This report describes Parkinson disease 8 (PARK8, PD8), which is a subtype of Parkinson disease; PARK8 exhibits autosomal dominant inheritance. The human gene implicated in this disease is LRRK2, a large protein with a serine/threonine protein kinase domain and several other motifs.
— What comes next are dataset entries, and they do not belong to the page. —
theorem State.judgeFrame_kept {s : State} (h_s : Kept T s₀ s) (l : MeshLink) (asn : Nat) (c : Nat) (t : Nat) (f : QFrame) (e : Nat) (key : Option Nat) (hp : Sub 0x54c0008560144007003 T) : Kept T s₀ (State.judgeFrame s l asn c t f e key).2 := by
  unfold State.judgeFrame
  try dsimp only
  repeat' first
    | (with_reducible assumption)
    | ((with_reducible refine Sub.trans hp ?_); rfl)
    | ((with_reducible refine Sub.bit hp ?_); decide)
    | (with_reducible apply State.dequeue_kept)
    | (with_reducible apply State.rfeDrop_kept)
    | (with_reducible apply State.frameGone_kept)
    | (with_reducible apply State.holdFrame_kept)
    | (with_reducible apply State.blockFrame_kept)
    | (with_reducible apply State.dropClaim_kept)
    | (with_reducible apply State.dropKey_kept)
    | (with_reducible apply State.planFrame_kept)
    | split
    | (lift_lets; intro x; refine Kept.cut (s := x) ?_ (fun hx => ?_) <;> [subst x; clear_value x])
    | (intro x; refine Kept.cut (s := x) ?_ (fun hx => ?_) <;> [subst x; clear_value x])
    | (lift_lets; intro x; subst x)
    | (intro x; subst x)
    | (intro _)
    | (dsimp only)

theorem State.judgeFrame_pair {s : State} {l : MeshLink} {asn : Nat} {c : Nat} {t : Nat} {f : QFrame} {e : Nat} {key : Option Nat} {v_ : Bool} {t_ : State} (q_ : (State.judgeFrame s l asn c t f e key) = (v_, t_)) (h_s : Kept T s₀ s) (hp : Sub 0x54c0008560144007003 T) : Kept T s₀ t_ := by
  have z := State.judgeFrame_kept h_s l asn c t f e key (hp := hp)
  rw [q_] at z
  exact z

theorem State.tryFrame_kept {s : State} (h_s : Kept T s₀ s) (ls : List MeshLink) (l : MeshLink) (asn : Nat) (c : Nat) (t : Nat) (f : QFrame) (hp : Sub 0x54c0008560144007003 T := by first | exact Sub.trans (by assumption) rfl | exact Sub.all (by assumption)) : Kept T s₀ (State.tryFrame s ls l asn c t f).2 := by
  unfold State.tryFrame
  try dsimp only
  repeat' first
    | (with_reducible assumption)
    | ((with_reducible refine Sub.trans hp ?_); rfl)
    | ((with_reducible refine Sub.bit hp ?_); decide)
    | (with_reducible apply State.dequeue_kept)
    | (with_reducible apply State.count_kept)
    | (with_reducible apply State.notice_kept)
    | (with_reducible apply State.frameGone_kept)
    | (with_reducible apply State.requeue_kept)
    | (with_reducible apply State.dropOob_kept)
    | (with_reducible apply State.judgeFrame_kept)
    | (with_reducible apply State.judgeFrame_pair (by assumption))
    | split
    | (lift_lets; intro x; refine Kept.cut (s := x) ?_ (fun hx => ?_) <;> [subst x; clear_value x])
    | (intro x; refine Kept.cut (s := x) ?_ (fun hx => ?_) <;> [subst x; clear_value x])
    | (lift_lets; intro x; subst x)
    | (intro x; subst x)
    | (intro _)
    | (dsimp only)

theorem State.tryFrame_pair {s : State} {ls : List MeshLink} {l : MeshLink} {asn : Nat} {c : Nat} {t : Nat} {f : QFrame} {v_ : Bool} {t_ : State} (q_ : (State.tryFrame s ls l asn c t f) = (v_, t_)) (h_s : Kept T s₀ s) (hp : Sub 0x54c0008560144007003 T := by first | exact Sub.trans (by assumption) rfl | exact Sub.all (by assumption)) : Kept T s₀ t_ := by
  have z := State.tryFrame_kept h_s ls l asn c t f (hp := hp)
  rw [q_] at z
  exact z

theorem State.tryFrames_kept {s : State} (h_s : Kept T s₀ s) (ls : List MeshLink) (l : MeshLink) (asn c at_ : Nat) (fs : List QFrame) (hp : Sub 0x54c0008560144007003 T := by first | exact Sub.trans (by assumption) rfl | exact Sub.all (by assumption)) :
    Kept T s₀ (s.tryFrames ls l asn c at_ fs) := by
  induction fs generalizing s with
  | nil => exact h_s
  | cons f t ih =>
    unfold State.tryFrames
    split
    · exact State.tryFrame_pair (by assumption) h_s
    · exact ih (State.tryFrame_pair (by assumption) h_s)

theorem State.planLink_kept {s : State} (h_s : Kept T s₀ s) (ls : List MeshLink) (asn : Nat) (t : Nat) (l : MeshLink) (hp : Sub 0x54c0008560144007003 T) : Kept T s₀ (State.planLink s ls asn t l) := by
  unfold State.planLink
  try dsimp only
  repeat' first
    | (with_reducible assumption)
    | ((with_reducible refine Sub.trans hp ?_); rfl)
    | ((with_reducible refine Sub.bit hp ?_); decide)
    | (with_reducible apply State.advert_kept)
    | (with_reducible apply State.planBeacon_kept)
    | (with_reducible apply State.tryFrames_kept)
    | split
    | (intro _)
    | (dsimp only)
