theorem State.grgConfirmCmd_kept {s : State} (h_s : Kept T s₀ s) (p : Nat) (hp : Sub 0x544000003014000300a T) : Kept T s₀ (State.grgConfirmCmd s p) := by
  unfold State.grgConfirmCmd
  try dsimp only
  repeat' first
    | (with_reducible assumption)
    | ((with_reducible refine Sub.trans hp ?_); rfl)
    | ((with_reducible refine Sub.bit hp ?_); decide)
    | ((with_reducible refine Sub.bitEq hp (j := 72) ?_ ?_) <;> [(first | (simp only [Field.slot, Field.page, Field.key]; omega) | rfl); rfl])
    | (with_reducible apply State.wr_kept)
    | (with_reducible apply State.grgConfirm_kept)
    | split
    | (intro _)
    | (dsimp only)

theorem State.withCampaign_kept {s : State} (h_s : Kept T s₀ s) (c : Campaign) (targets : List Nat) (hp : Sub 0x40000000 T) : Kept T s₀ (State.withCampaign s c targets) := by
  unfold State.withCampaign
  try dsimp only
  repeat' first
    | (with_reducible assumption)
    | ((with_reducible refine Sub.trans hp ?_); rfl)
    | ((with_reducible refine Sub.bit hp ?_); decide)
    | (fail_if_no_progress ((with_reducible refine Kept.mkOther ?_ ?_ ?_ (fun q hq => ?_)) <;> [skip; exact rfl; exact rfl; (cases q <;> first | with_reducible exact rfl | exact fun f _ => State.rd_congr rfl f | exact absurd (Sub.bit hp rfl) hq)]))
    | (lift_lets; intro x; refine Kept.cut (s := x) ?_ (fun hx => ?_) <;> [subst x; clear_value x])
    | (intro x; refine Kept.cut (s := x) ?_ (fun hx => ?_) <;> [subst x; clear_value x])
    | (lift_lets; intro x; subst x)
    | (intro x; subst x)
    | (intro _)
    | (dsimp only)

theorem State.campaignStart_kept {s : State} (h_s : Kept T s₀ s)  (hp : Sub 0x1000000000040000004 T) : Kept T s₀ (State.campaignStart s) := by
  unfold State.campaignStart
  try dsimp only
  repeat' first
    | (with_reducible assumption)
    | ((with_reducible refine Sub.trans hp ?_); rfl)
    | ((with_reducible refine Sub.bit hp ?_); decide)
    | (with_reducible apply State.draw_kept)
    | (with_reducible apply State.draw_pair (by assumption))
    | (with_reducible apply State.wr_kept)
    | (with_reducible apply State.withCampaign_kept)
    | split
    | (lift_lets; intro x; refine Kept.cut (s := x) ?_ (fun hx => ?_) <;> [subst x; clear_value x])
    | (intro x; refine Kept.cut (s := x) ?_ (fun hx => ?_) <;> [subst x; clear_value x])
    | (lift_lets; intro x; subst x)
    | (intro x; subst x)
    | (intro _)
    | (dsimp only)

theorem State.campaignOffer_kept {s : State} (h_s : Kept T s₀ s)  (hp : Sub 0x54c000856014400f003 T) : Kept T s₀ (State.campaignOffer s) := by
  unfold State.campaignOffer
  try dsimp only
  repeat' first
    | (with_reducible assumption)
    | ((with_reducible refine Sub.trans hp ?_); rfl)
    | ((with_reducible refine Sub.bit hp ?_); decide)
    | (with_reducible apply State.sprSend_kept)
    | (with_reducible apply State.campaignFill_kept)
    | (fail_if_no_progress ((with_reducible refine Kept.mkOther ?_ ?_ ?_ (fun q hq => ?_)) <;> [skip; exact rfl; exact rfl; (cases q <;> first | with_reducible exact rfl | exact fun f _ => State.rd_congr rfl f | exact absurd (Sub.bit hp rfl) hq)]))
    | split
    | (lift_lets; intro x; refine Kept.cut (s := x) ?_ (fun hx => ?_) <;> [subst x; clear_value x])
    | (intro x; refine Kept.cut (s := x) ?_ (fun hx => ?_) <;> [subst x; clear_value x])
    | (lift_lets; intro x; subst x)
    | (intro x; subst x)
    | (intro _)
    | (dsimp only)

theorem State.campaignWait_kept {s : State} (h_s : Kept T s₀ s)  (hp : Sub 0x54c000856014400f003 T) : Kept T s₀ (State.campaignWait s) := by
  unfold State.campaignWait
  try dsimp only
  repeat' first
    | (with_reducible assumption)
    | ((with_reducible refine Sub.trans hp ?_); rfl)
    | ((with_reducible refine Sub.bit hp ?_); decide)
    | (with_reducible apply State.campaignEnd_kept)
    | (with_reducible apply State.grgEvent_kept)
    | (with_reducible apply State.wr_kept)
    | (with_reducible apply State.campaignFill_kept)
    | (fail_if_no_progress ((with_reducible refine Kept.mkOther ?_ ?_ ?_ (fun q hq => ?_)) <;> [skip; exact rfl; exact rfl; (cases q <;> first | with_reducible exact rfl | exact fun f _ => State.rd_congr rfl f | exact absurd (Sub.bit hp rfl) hq)]))
    | split
    | (lift_lets; intro x; refine Kept.cut (s := x) ?_ (fun hx => ?_) <;> [subst x; clear_value x])
    | (intro x; refine Kept.cut (s := x) ?_ (fun hx => ?_) <;> [subst x; clear_value x])
    | (lift_lets; intro x; subst x)
    | (intro x; subst x)
    | (intro _)
    | (dsimp only)

theorem State.nodeActivate_kept {s : State} (h_s : Kept T s₀ s)  (hp : Sub 0x54c000856014400f003 T) : Kept T s₀ (State.nodeActivate s) := by
  unfold State.nodeActivate
  try dsimp only
  repeat' first
    | (with_reducible assumption)
    | ((with_reducible refine Sub.trans hp ?_); rfl)
    | ((with_reducible refine Sub.bit hp ?_); decide)
    | (with_reducible apply State.wr_kept)
    | (with_reducible apply State.sprSend_kept)
    | split
    | (lift_lets; intro x; refine Kept.cut (s := x) ?_ (fun hx => ?_) <;> [subst x; clear_value x])
    | (intro x; refine Kept.cut (s := x) ?_ (fun hx => ?_) <;> [subst x; clear_value x])
    | (lift_lets; intro x; subst x)
    | (intro x; subst x)
    | (intro _)
    | (dsimp only)

theorem State.campaignStop_kept {s : State} (h_s : Kept T s₀ s)  (hp : Sub 0x5440000020140003002 T) : Kept T s₀ (State.campaignStop s) := by
  unfold State.campaignStop
  try dsimp only
  repeat' first
    | (with_reducible assumption)
    | ((with_reducible refine Sub.trans hp ?_); rfl)
    | ((with_reducible refine Sub.bit hp ?_); decide)
    | (with_reducible apply State.campaignEnd_kept)
    | (with_reducible apply State.wr_kept)
    | (intro _)
    | (dsimp only)

theorem State.grgTake_kept {s : State} (h_s : Kept T s₀ s) (mine : Nat → Bool) (k : State → Packet → State)
    (h_k : ∀ s r, Kept T s₀ s → Kept T s₀ (k s r)) (hp : Sub 0x3000 T := by first | exact Sub.trans (by assumption) rfl | exact Sub.all (by assumption)) : Kept T s₀ (s.grgTake mine k) := by
  unfold State.grgTake
  split
  · exact h_s
  · split
    · exact h_s
    · split
      · exact h_k _ _ (State.slqTake_kept h_s (by assumption))
      · exact h_s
There is a single fly ortholog, Lrrk, for which classical amorphic and hypomorphic alleles, RNAi-targeting constructs, and alleles caused by insertional mutagenesis have been generated.
Multiple different UAS constructs of the human Hsap\LRRK2 gene have been introduced into flies, including wild-type LRRK2 and genes carrying mutational lesions implicated in PARK8. Heterologous rescue (functional complementation) of some aspects of the phenotype of a Dmel\Lrrk null mutation has been demonstrated. Phenotypic assays using the human gene have allowed characterization of genetic interactions with candidate fly genes and transgenic human genes.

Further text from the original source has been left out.